--- Data to use ---
/-- Read one unit of a SNAPSHOT's source and give the stored lines of the destination, not encrypted yet. -/
def State.snapUnit (s : State) (c : Cmd) (x y : Extent) (u : Nat) (env : ReadEnv) : Put64 × Bool × Bool × State :=
  let o := snapOf c.pkt
  let so := o.soff + u * pageBytes
  let dofs := o.doff + u * pageBytes
  let v := (s.verOf c.vers o.src).getD x.ver
  let set := x.cmdSet c.allot o.src c.sets
  let s := s.flushPages o.src set v (x.bytePages so pageBytes) env
  if x.isFxr then
    let gb := 4 * x.fxr.width
    let (d, s) := s.carryStored o.src x set v (so / 64 * gb) (16 * gb) false env
    let (k, s) := s.carryStored o.src x set v (x.planeBytes + so / 64) 16 true env
    (⟨(d.cells.zipIdx.map fun (z, i) => (dofs / 64 * gb / 64 + i, imageCell z)) ++
        k.cells.zipIdx.map fun (z, i) => ((y.planeBytes + dofs / 64) / 64 + i, imageCell z), []⟩,
      d.poison || k.poison, false, s)
  else
    let (k, s) := s.carryUnit o.src x set v so env
    if y.codec = 1 then (encodeUnit (s.tableOf y) (dofs / 64) k.cells, k.poison, k.damaged, s)
    else
      let data := k.cells.zipIdx.map fun (z, i) => (dofs / 64 + i, imageCell z)
      (⟨if y.sealed then data ++ s.tagLines y dofs k.cells else data, []⟩, k.poison, k.damaged, s)

/-- Put stored lines into a page's image, encrypted under the destination's key (R142, R408). -/
def State.editImage (s : State) (e : Nat) (y : Extent) (p : Nat) (k : Put64) : Image :=
  let old : Image := (s.source e p y.ver).getD ⟨e, p, y.ver, 512, 0, 0, [], [], false, false⟩
  let mine := k.lines.filter fun (l, _) => l / 1024 == p
  let kept : Sparse Cell := if old.lost then (List.range 1024).map fun l => (l, .marker 7 s.now) else old.lines
  let lens := (k.lens.filter fun (b, _) => b / 64 == p).foldl (fun m (b, n) => sput 0 m (b % 64) n) old.lens
  { old with
    ver := y.ver, lost := false, retained := false, lens := lens
    lines := mine.foldl (fun m (l, c) => match c with
      | .marker 1 _ => sdel m (l % 1024)
      | c => sins m (l % 1024) (s.encCell y l c)) kept }

/-- What the units of a snapshot have gathered: the edit, poison met, a damaged block met, and the machine. -/
abbrev Snapped := Put64 × Bool × Bool × State

/-- Unit `u` of a snapshot joins what has been gathered. -/
def snapStep (c : Cmd) (x y : Extent) (env : ReadEnv) (acc : Snapped) (u : Nat) : Snapped :=
  let r := acc.2.2.2.snapUnit c x y u env
  (⟨acc.1.lines ++ r.1.lines, acc.1.lens ++ r.1.lens⟩, acc.2.1 || r.2.1, acc.2.2.1 || r.2.2.1, r.2.2.2)

/-- A snapshot's source is read, and the image's pages are being programmed. -/
def State.doSnapshot (s : State) (c : Cmd) (env : ReadEnv) : State :=
  let o := snapOf c.pkt
  match s.extent o.src, s.extent o.dst with
  | some x, some y =>
    let (k, po, da, s) := c.left.foldl (snapStep c x y env) (⟨[], []⟩, false, false, s)
    let pages := y.bytePages o.doff o.len
    let s := pages.foldl (fun s p => s.program (s.editImage o.dst y p k) none true (some c.id)) s
    s.modCmd c.id fun c => { c with left := [], reads := [], poison := po, damaged := da, programs := pages.length }
  | _, _ => s.modCmd c.id fun c => { c with left := [] }

/-- STAGING copies of a page are discarded. -/
def State.dropStaging (s : State) (e p : Nat) : State :=
  ((s.framesOf e p).filter fun (_, f) => f.st == 8).foldl (fun s (n, _) => s.freeFrame n) s

/-- Write locks whose window has ended are forgotten once no request stamped inside it waits (R143). -/
def State.pruneLocks (s : State) : State :=
  { s with ext := { s.ext with tbl := s.ext.tbl.map fun ((e, x) : Nat × Extent) =>
      (e, { x with locks := x.locks.filter fun k => match k.til with
        | none => true
        | some c => s.waiting.any fun r => r.ext == e && decide (r.stamp < c) }) } }

/-- Cut count: ranges are locked and staging copies of the destination discarded; a versioned source, which is not
locked, is read at once, unless writes stamped before are still to be done, or its pages stand on another part (R142,
R143). -/
def State.beginSnapshot (s : State) (c : Cmd) (env : ReadEnv) : State :=
  let o := snapOf c.pkt
  let s := s.pruneLocks
  let s := s.modExtent o.src fun x =>
    if x.versioned then x else { x with locks := x.locks ++ [⟨c.id, o.soff, o.soff + o.len, c.eff, none⟩] }
  let s := s.modExtent o.dst fun x => { x with locks := x.locks ++ [⟨c.id, o.doff, o.doff + o.len, c.eff, none⟩] }
  let s := match s.extent o.dst with
    | none => s
    | some y => (y.bytePages o.doff o.len).foldl (fun s p => s.dropStaging o.dst p) s
  let now := match s.extent o.src with | some x => x.versioned && !x.proxy | none => false
  if now && !(s.cmdBlocked c) then s.doSnapshot c env else s

/-- The release count of a command's write locks is this count (R143). -/
def State.unlock (s : State) (id : Nat) : State :=
  { s with ext := { s.ext with tbl := s.ext.tbl.map fun ((e, x) : Nat × Extent) =>
      (e, { x with locks := x.locks.map fun k => if k.cmd = id ∧ k.til = none then { k with til := some s.now } else k }) } }

/-- A command that waits for programs ends when it has none left, has no unit left and no station to hear from;
a SNAPSHOT also waits for its release. -/
def State.programsSettle (s : State) (id : Nat) : State :=
  match s.cmd id with
  | none => s
  | some c =>
    let held := pkOp c.pkt == 0x40 && s.ext.tbl.any fun (_, x) => x.locks.any fun k => k.cmd == id && k.til.isNone
    if c.phase != .running ∨ c.programs != 0 ∨ !c.left.isEmpty ∨ !c.stations.isEmpty ∨ held then s
    else s.finishCmd id (poisonStatus c.poison c.damaged) c.poison c.result

/-- SNAPSHOT_RELEASE: the last source line has been read and the locks lift (R143). -/
def execSnapshotRelease (t cmd : Nat) (s : State) : Host.Outcome State Fault Refusal :=
  let s := s.start t
  match s.cmd cmd with
  | none => .next s
  | some c =>
    if pkOp c.pkt != 0x40 ∨ c.phase != .running ∨ !c.left.isEmpty then .next s
    else
      let s := ((s.unlock cmd).pruneLocks).modCmd cmd fun c => { c with result := result [(20, 6, s.now)] }
      .next (s.programsSettle cmd)

/-! ### DRAIN (R145) -/

/-- An image carries poison other than unwritten: mask 2, or a scale byte 0xFE (R147). -/
def Image.carries (x : Extent) (i : Image) : Bool :=
  i.lines.any fun (l, c) => match c with
    | .marker r _ => r != 1
    | .data d =>
      let off := i.page * pageBytes + 64 * l
      x.isFxr && decide (x.planeBytes ≤ off) && (List.range 64).any fun j => byteOf d j == 0xFE

/-- What a DRAIN has gathered: pages that it waits for, poison among them, and the machine. -/
abbrev Drained := Nat × Bool × State

/-- A DRAIN waits for a program that is under way. -/
def joinProgram (c : Cmd) (x : Extent) (acc : Drained) (g : Program) : Drained :=
  (acc.1 + 1, acc.2.1 || g.img.carries x, acc.2.2.modCmd c.id fun c => { c with aux := g.id :: c.aux })

/-- A page that is not durable: its write-through or write-back under way is waited for, and a dirty frame is programmed
(R145). A write-through counts among the frames programmed (assumption 98). -/
def drainPage (c : Cmd) (e : Nat) (x : Extent) (v : Nat) (env : ReadEnv) (acc : Drained) (p : Nat) : Drained :=
  let s := acc.2.2
  match s.fls.programs.find? fun g => g.cmd.isNone && g.frame.isNone && g.img.ext == e && g.img.page == p with
  | some g => joinProgram c x acc g
  | none =>
    match s.locate e p v with
    | .frame k =>
      let s := s.flushFrame k env
      let s := if (s.frame k).any fun f => f.st == 3 && f.dirty then s.settle k env else s
      match s.frame k with
      | none => acc
      | some f =>
        match (f.cleaning.bind fun id => s.fls.programs.find? fun g => g.id == id) with
        | some g => joinProgram c x (acc.1, acc.2.1, s) g
        | none =>
          if !(f.dirty && (f.st == 1 || f.st == 2 || f.st == 4)) then (acc.1, acc.2.1, s)
          else
            let r := s.imageRead k f env
            (acc.1 + 1, acc.2.1 || r.1.carries x, (r.2.program r.1 (some k) true (some c.id)).modFrame k fun f =>
              { f with st := if f.st = 1 then 4 else f.st, cleaning := some r.2.fls.nextProg })
    | _ => acc

/-- A DRAIN's cut count: every page of the range that is not durable is programmed, once the writes stamped before it are
done; until then its station has not reported (R145). -/
def State.beginDrain (s : State) (c : Cmd) (env : ReadEnv) : State :=
  let o := snapOf c.pkt
  match s.extent o.src with
  | none => s.finishCmd c.id 0 false 0
  | some x =>
    if s.cmdBlocked c then s
    else
      let v := if x.versioned then x.verAt c.eff else x.ver
      let r := (x.bytePages o.soff o.len).foldl (drainPage c o.src x v env) (0, false, s)
      let s := r.2.2.modCmd c.id fun c => { c with
        programs := r.1, poison := r.2.1, result := result [(20, 4, r.1)], stations := [], reads := [] }
      s.programsSettle c.id

/-! ### RESTORE (R146, R147) -/

/-- What a line read from flash becomes: one of an unrecoverable codeword or a lost image is UNCORRECTABLE, other poison
is CARRIED (R147). -/
def restoredPut : Read → Put
  | .ok v => .data v
  | .poison r => .poison (if r = 1 then 1 else if r = 2 ∨ r = 3 then 2 else 7)
  | .damaged => .poison 5
  | _ => .poison 7

/-- Lines of a unit as flash holds them: no frame takes part (R146). -/
def State.flashUnit (s : State) (e : Nat) (x : Extent) (v off : Nat) (env : ReadEnv) : List Read × State :=
  let dir := s.dir
  let checks := s.drm.checks
  let s := { s with dir := { dir with frames := [], merge := [], staging := [] } }
  let r := (List.range 1024).foldl (fun (acc : List Read × State) i =>
    let q := acc.2.readLogical e x 0 v (off / 64 + i) env
    (acc.1 ++ [q.1], q.2)) ([], s)
  (r.1, { r.2 with dir := dir, drm := { r.2.drm with checks := checks } })

/-- One unit of a RESTORE: the image is read without a staging copy and written through the write path. -/
def State.restoreUnit (s : State) (c : Cmd) (x y : Extent) (u : Nat) (env : ReadEnv) : State :=
  let o := snapOf c.pkt
  let (l, s) := s.flashUnit o.src x ((s.verOf c.vers o.src).getD x.ver) (o.soff + u * pageBytes) env
  let s := l.zipIdx.foldl (fun s (z, i) =>
    s.cmdWrite c (y.base + o.doff + u * pageBytes + 64 * i) (restoredPut z) env) s
  let po := l.any fun r => match r with | .ok _ => false | .poison r => r != 1 | _ => true
  s.modCmd c.id fun c => { c with poison := c.poison || po, damaged := c.damaged || l.contains .damaged }

/-- A RESTORE's station reports. -/
def State.doRestore (s : State) (c : Cmd) (env : ReadEnv) : State :=
  let o := snapOf c.pkt
  match s.extent o.src, s.extent o.dst with
  | some x, some y => c.left.foldl (fun s u => s.restoreUnit c x y u env) s
  | _, _ => s

/-! ### FLASH_PROGRAM_DONE (R131, R134, R148) -/

/-- The frame whose write-back `id` is done: RESIDENT and clean, unless a store has made it dirty since (R79). -/
def State.frameCleaned (s : State) (n id : Nat) : State :=
  s.modFrame n fun f => if f.cleaning = some id then
    { f with st := if f.st = 4 then (if f.pinned then 2 else 1) else f.st, dirty := false, cleaning := none } else f

/-- A program has succeeded: the image lands, STAGING copies that it supersedes go, and its frame is clean. -/
def State.programLands (s : State) (g : Program) : State :=
  let s := if (s.extent g.img.ext).isNone then s else s.landImage g.img g.host
  let s := if g.cmd.isSome ∧ g.frame.isNone then s.dropStaging g.img.ext g.img.page else s
  match g.frame with
  | some n => s.frameCleaned n g.id
  | none => s

/-- FLASH_PROGRAM_DONE: an image, its stripe parity and its map switch are programmed (`outcome` 0). Where the program
(1) or the erase before it (2) fails, the block is retired and the image is programmed elsewhere; where the die answers
neither a reset nor its repeat (3), the die is retired (R134). -/
def execFlashProgramDone (t id outcome : Nat) (s : State) : Host.Outcome State Fault Refusal :=
  let s := s.start t
  match s.fls.programs.find? fun g => g.id == id && g.issued with
  | none => .next s
  | some g =>
    if outcome = 3 then .next (s.retireDie g.img.die)
    else if outcome = 1 ∨ outcome = 2 then
      let s := s.retireBlock g.img.die g.img.row
      let q := s.nextPlace
      .next { q.2 with fls := { q.2.fls with programs := q.2.fls.programs.map fun h =>
        if h.id = id then { h with img := { h.img with die := q.1.1, row := q.1.2 }, suspends := 0 } else h } }
    else
      let s := { s with fls := { s.fls with programs := s.fls.programs.filter (·.id != id) } }
      let s := (s.programLands g).issueNext
      let waits := s.cmds.filter fun c => g.cmd == some c.id || (pkOp c.pkt == 0x41 && c.aux.contains id)
      .next (waits.foldl (fun s c =>
        (s.modCmd c.id fun c => { c with programs := c.programs - 1, aux := c.aux.filter (· != id) }).programsSettle c.id) s)

end Sys2Proof.Machine
end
---
> _Work task_
Whenever the string "damaged" shows up in a line of the records, copy that line.

> _Task answer_
    if y.codec = 1 then (encodeUnit (s.tableOf y) (dofs / 64) k.cells, k.poison, k.damaged, s)
      (⟨if y.sealed then data ++ s.tagLines y dofs k.cells else data, []⟩, k.poison, k.damaged, s)
/-- What the units of a snapshot have gathered: the edit, poison met, a damaged block met, and the machine. -/
    s.modCmd c.id fun c => { c with left := [], reads := [], poison := po, damaged := da, programs := pages.length }
    else s.finishCmd id (poisonStatus c.poison c.damaged) c.poison c.result
  | .damaged => .poison 5
  s.modCmd c.id fun c => { c with poison := c.poison || po, damaged := c.damaged || l.contains .damaged }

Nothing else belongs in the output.